I'm doing logistic regression where X
has four factors (1-4) and Y
has two factors (0-1). I did:
model=glm(formula=y~x,family=binomial(link=logit),data=data) #x=='1' is reference level
summary(model)
I get:
Coefficients:
Estimate Std. Error z value Pr(>|z|)
(Intercept) -1.6740 0.3632 -4.608 4.06e-06 ***
2 -1.0916 0.5000 -2.183 0.029 *
3 -1.9369 1.0766 -1.799 0.072 .
4 -16.8921 1058.1118 -0.016 0.987
Then for my odds ratios, I get:
ORs 2.5 % 97.5 %
(Intercept) 0.19 0.09 3.600000e-01
2 0.34 0.12 9.100000e-01
3 0.14 0.01 8.200000e-01
4 0.00 NA 1.057042e+21
I'm most interested in variable 2 and I'm confused how I would interpret its odds ratio.
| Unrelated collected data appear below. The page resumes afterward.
@[simp] theorem State.setSlot_responses (s : State) (sl : Slot) (v : Word) : (s.setSlot sl v).responses = s.responses := by
  cases sl <;> rfl

@[simp] theorem State.setSlot_driver (s : State) (sl : Slot) (v : Word) : (s.setSlot sl v).driver = s.driver := by
  cases sl <;> rfl

/-! ### saveOnEntry and enterException -/

@[simp] theorem State.saveOnEntry_params (s : State) (k : Kind) : (s.saveOnEntry k).params = s.params := by
  unfold State.saveOnEntry; split <;> rfl

@[simp] theorem State.saveOnEntry_base (s : State) (k : Kind) : (s.saveOnEntry k).base = s.base := by
  unfold State.saveOnEntry; split <;> rfl

@[simp] theorem State.saveOnEntry_fiq (s : State) (k : Kind) : (s.saveOnEntry k).fiq = s.fiq := by
  unfold State.saveOnEntry; split <;> rfl

@[simp] theorem State.saveOnEntry_svc (s : State) (k : Kind) : (s.saveOnEntry k).svc = s.svc := by
  unfold State.saveOnEntry; split <;> rfl

@[simp] theorem State.saveOnEntry_abt (s : State) (k : Kind) : (s.saveOnEntry k).abt = s.abt := by
  unfold State.saveOnEntry; split <;> rfl

@[simp] theorem State.saveOnEntry_irq (s : State) (k : Kind) : (s.saveOnEntry k).irq = s.irq := by
  unfold State.saveOnEntry; split <;> rfl

@[simp] theorem State.saveOnEntry_und (s : State) (k : Kind) : (s.saveOnEntry k).und = s.und := by
  unfold State.saveOnEntry; split <;> rfl

@[simp] theorem State.saveOnEntry_pc (s : State) (k : Kind) : (s.saveOnEntry k).pc = s.pc := by
  unfold State.saveOnEntry; split <;> rfl

@[simp] theorem State.saveOnEntry_cpsr (s : State) (k : Kind) : (s.saveOnEntry k).cpsr = s.cpsr := by
  unfold State.saveOnEntry; split <;> rfl

@[simp] theorem State.saveOnEntry_mode (s : State) (k : Kind) : (s.saveOnEntry k).mode = s.mode := by
  unfold State.saveOnEntry; split <;> rfl

@[simp] theorem State.saveOnEntry_runState (s : State) (k : Kind) : (s.saveOnEntry k).runState = s.runState := by
  unfold State.saveOnEntry; split <;> rfl

@[simp] theorem State.saveOnEntry_resetDone (s : State) (k : Kind) : (s.saveOnEntry k).resetDone = s.resetDone := by
  unfold State.saveOnEntry; split <;> rfl

@[simp] theorem State.saveOnEntry_halted (s : State) (k : Kind) : (s.saveOnEntry k).halted = s.halted := by
  unfold State.saveOnEntry; split <;> rfl

@[simp] theorem State.saveOnEntry_faultCode (s : State) (k : Kind) : (s.saveOnEntry k).faultCode = s.faultCode := by
  unfold State.saveOnEntry; split <;> rfl

@[simp] theorem State.saveOnEntry_responses (s : State) (k : Kind) : (s.saveOnEntry k).responses = s.responses := by
  unfold State.saveOnEntry; split <;> rfl

@[simp] theorem State.saveOnEntry_driver (s : State) (k : Kind) : (s.saveOnEntry k).driver = s.driver := by
  unfold State.saveOnEntry; split <;> rfl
I would think that an OR<1
would mean a lesser likelihood of outcome Y=1
, but seeing how the log-likelihood coefficient for the intercept/variable 1 is less than variable 2. I'm confused if the OR for var2 would still be considered 'lower' than var1.
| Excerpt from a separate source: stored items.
-- ==== Sys2Proof/Tests/Slice0.lean ====
section
/-! SUPPORT. Tests on single steps, their expected results taken from spec/95_test_vectors.md or worked out by hand from
the rules, and for every statement with hypotheses a concrete state and operands that meet them together. -/

namespace Sys2Proof.Tests

open Sys2Proof Sys2Proof.Machine

/-! ### Helpers -/

/-- The next state, or none where the machine stops. -/
def nextOf (r : Result) : Option State :=
  match r with
  | .next s => some s
  | .fault _ => none
  | .refused _ => none

/-- The newest response of a next state. -/
def newest (r : Result) : Option Response := (nextOf r).bind fun s => s.responses.head?

/-- The fault record of a next state. -/
def record (r : Result) : Option (Bool × FaultCode) := (nextOf r).map fun s => (s.halted, s.faultCode)

/-- After RESET and CPSR_WRITE 0x0000_001F: System, I = F = 0. -/
def sys : State := { State.reset with mode := .system, cpsr := 0x0000001F }

/-- The start of every row of vector table 2.8: System, C = V = 1, Thumb, pc 0x1000. -/
def busy : State :=
  { State.reset with mode := .system, cpsr := 0x3000003F, runState := .thumb, pc := 0x00001000 }

/-- After RESET with BASE_BANK_SLOTS = 14. -/
def small : State := State.resetWith { defaultParams with baseBankSlots := .fourteen }

/-- A block no RESET has reached, its other elements as after RESET. -/
def fresh : State := { State.reset with resetDone := false }

/-- A halted block. -/
def dead : State := { State.reset with halted := true, faultCode := .notReset }

/-- After RESET with one saved flag set written. -/
def saved (m : ExcMode) (f : Word) : State := State.reset.saveFlags m f

/-- After RESET with one transaction to present. -/
def offered (cmd wdata : Word) : State := State.reset.present ⟨cmd, wdata⟩

/-! ### Well-formedness: the one check refuses the reserved selector in each command that has one -/

theorem test_reserved_selector_ill_formed :
    (Instr.rfRead .reserved 0).wellFormed = false ∧ (Instr.rfWrite .reserved 0 0).wellFormed = false ∧
      (Instr.spsrRead .reserved).wellFormed = false ∧ (Instr.spsrWrite .reserved 0).wellFormed = false := by decide

theorem test_other_selectors_well_formed :
    (Instr.rfRead .current 15).wellFormed = true ∧ (Instr.spsrRead (.mode .system)).wellFormed = true := by decide

/-! ### Decoding: words written out bit by bit from R82 and R84, as `pend` (8 bits), `0000`, `idx`, `0`, `msel`, `op` -/

theorem test_decode_rf_read : decodeTableWord 32 0b00000000000000000000110101110001 = some (.rfRead .current 13) := by
  decide

theorem test_decode_rf_write :
    decode ⟨0b00000000000000000000111000100010, 0x00000077⟩ = .ok (.rfWrite (.mode .supervisor) 14 0x77) := by rfl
Any help is really appreciated. Thank you!
Best Answer
I think you have a desired result in mind (var2 lowers the probability of $Y=1$ than var1) and are perplexed by the numbers. The intercept $\beta_0$ in logistic regression should be interpreted carefully since $e^{\beta_0}$ is not an odds ratio. Observe this: $$ \begin{align} \beta_0 &= \mathrm{logit}(P(Y=1\mid \text{var2}=0, \text{var3}=0))\\ e^{\beta_0} &= \frac{P(Y=1\mid \text{var2}=0, \text{var3}=0)}{1-P(Y=1\mid \text{var2}=0, \text{var3}=0)}. \end{align} $$ But the slopes are different: $$ \begin{align} \beta_1 &= \mathrm{logit}(P(Y=1\mid \text{var2}=1,\text{var3}=0)) - \mathrm{logit}(P(Y=1\mid \text{var2}=0,\text{var3}=0))\\ &= \mathrm{logit}(P(Y=1\mid \text{var2}=1,\text{var3}=0)) - \beta_0\\ e^{\beta_1} &= \frac{P(Y=1\mid \text{var2}=1,\text{var3}=0)/P(Y=0\mid \text{var2}=1,\text{var3}=0)}{P(Y=1\mid \text{var2}=0,\text{var3}=0)/P(Y=0\mid \text{var2}=0,\text{var3}=0)}. \end{align} $$ The interpretation of slopes is always relative to the baseline (i.e., the intercept).